Would you be upset if Fidelity prevented you from buying MORE of a stock which ended up filing for bankruptcy? Or would you be thanking your lucky stars that you didn't throw good money after bad? Deutsch had $155 million dollars up with Fidelity, of which a large part was allocated to shares of this risky Chinese play. The article cites that GE had an original stake when it went public, its accounting firm was Price Waterhouse, and that O'learly believed the stock was worth $30. All that is fluff. My guess is the FINRA arbitration centers on whether or not Fidelity Capital Markets was allowed to purchase the required 1.8 million shares it needed in the open market to satisfy its compliance measures. Fidelity will claim that it was legally able to purchase the shares. The fact that it spiked up 300% is immaterial, that is what happens in a short squeeze. According to the article, China Medical had 5 million of its shares sold short. The dispute centers on whether or not Fidelity loaned out Deutsch's shares in particular. Fidelity claims the following: “Clients who choose to open a margin account sign margin agreements that consent to securities lending.” O'leary advised Deutsch to move the money from his margin account to a cash account, however my guess is it was too late, and Fidelity probably already loaned out his shares, which they will claim they were entitled to do. Again, if Deutsch didn't want Fidelity to loan out shares, then he could have done so by acquiring the shares in a cash account while the shares were still listed, before it went to the OTC. The stock he chose to accumulate was thinly traded, and Deutsch took a very high stakes bet, which ultimately didn't pan out when the firm filed for bankruptcy. Indeed, the article claims the following: "Deutsch’s investment in China Medical might have sunk to zero no matter how his brokerage had behaved." Ironically, Fidelity told him he "could sell" but instead Deutsch was still trying to buy. Perhaps he should have taken Fidelity's advice and just sold as much as possible when he had the chance to exit with a decent profit, instead of being a crusader and gain the 66% control he wanted. But he is from a very wealthy family with lots of money to burn, so to each his own.
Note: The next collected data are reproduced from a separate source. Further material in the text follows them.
/-- The loads of a bundle: those from local memory are taken, those from shared memory stall the core. -/
theorem State.doLoads_eq : ∀ (ds : List (Slot × DataAddr)) (k : Core) (l : List (Nat × Nat × Option Nat)),
    (∀ e ∈ ds.filterMap nearLoad, s.Settled k e.2) → (s.setCore g (k.stalled l)).doLoads g ds =
      s.setCore g ((s.takeNear g k (ds.filterMap nearLoad)).stalled (l ++ ds.filterMap (farLoad fun _ => none)))
  | [], k, l, _ => by
    rw [List.filterMap_nil, List.filterMap_nil, List.append_nil]
    rfl
  | (sl, a) :: ds, k, l, h => by
    by_cases hst : sl.store = true
    · obtain ⟨hnear, hfar⟩ := loads_of_store (d := (sl, a)) hst fun _ => none
      rw [List.filterMap_cons_none hnear] at h ⊢
      rw [List.filterMap_cons_none hfar, State.doLoads_store hst]
      exact State.doLoads_eq ds k l h
    · cases a with
      | loc w =>
        have hnear : nearLoad (sl, .loc w) = some (sl.reg, w) := if_neg hst
        have hfar : farLoad (fun _ => none) (sl, .loc w) = none := rfl
        rw [List.filterMap_cons_some hnear] at h ⊢
        obtain ⟨hw, hds⟩ := List.forall_mem_cons.mp h
        have hload : (s.setCore g (k.stalled l)).loadLocal g w = (s.dataWord g w, s.setCore g (k.stalled l)) :=
          State.loadLocal_settled (by rw [State.core_setCore_same]; exact hw)
        have hrest := State.doLoads_eq ds (k.taking sl.reg (s.dataWord g w)) l fun e he => by
          unfold State.Settled
          rw [Core.posted_taking]
          exact hds e he
        rw [List.filterMap_cons_none hfar, State.doLoads, if_neg hst]
        simp only [hload, State.core_setCore_same, State.setCore_setCore, ← Core.taking_eq, Core.taking_stalled]
        exact hrest
      | shared w =>
        have hnear : nearLoad (sl, .shared w) = none := rfl
        have hfar : farLoad (fun _ => none) (sl, .shared w) = some (sl.reg, w, none) := if_neg hst
        rw [List.filterMap_cons_none hnear] at h ⊢
        rw [List.filterMap_cons_some hfar, State.doLoads, if_neg hst]
        simp only [State.core_setCore_same, State.setCore_setCore, Core.slowLoads_stalled, Core.stalled_more]
        rw [State.doLoads_eq ds k _ h, List.append_assoc, List.singleton_append]
      | bad =>
        have hnear : nearLoad (sl, .bad) = none := rfl
        have hfar : farLoad (fun _ => none) (sl, .bad) = none := rfl
        rw [List.filterMap_cons_none hnear] at h ⊢
        rw [List.filterMap_cons_none hfar, State.doLoads, if_neg hst]
        exact State.doLoads_eq ds k l h

end

end Sys2Proof.Machine
end

section
namespace Sys2Proof.Machine

/-! #### Stores -/

section
variable {s : State} {g : Nat}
Undoubtedly, Deutsch is trying to get Fidelity to pay for his bad bet, using everything that happened as an excuse. i guess it depends on what the rules are about shares already lent out of a margin account which are then moved to a cash account. How long does Fidelity have to recall and were they ever in violation of the customer's instructions? Also, what legitimate reason could Fidelity possibly have to prevent Deutsch from buying more? Their suggestion that they suspected manipulation sounds like bullsh1t and it's more likely that, as another poster suggested, they didn't want prices to go higher as they were getting the shares back.
Agreed. "Deutsch himself is undaunted. While he’s moved his brokerage account from Fidelity to Charles Schwab, his keenness for aggressive investing remains intact. So does his willingness to live with the consequences if his investments blow up, he says. But he staunchly rejects the notion that China Medical was a bad bet, and he’s spending a small fortune to prove Fidelity is at fault."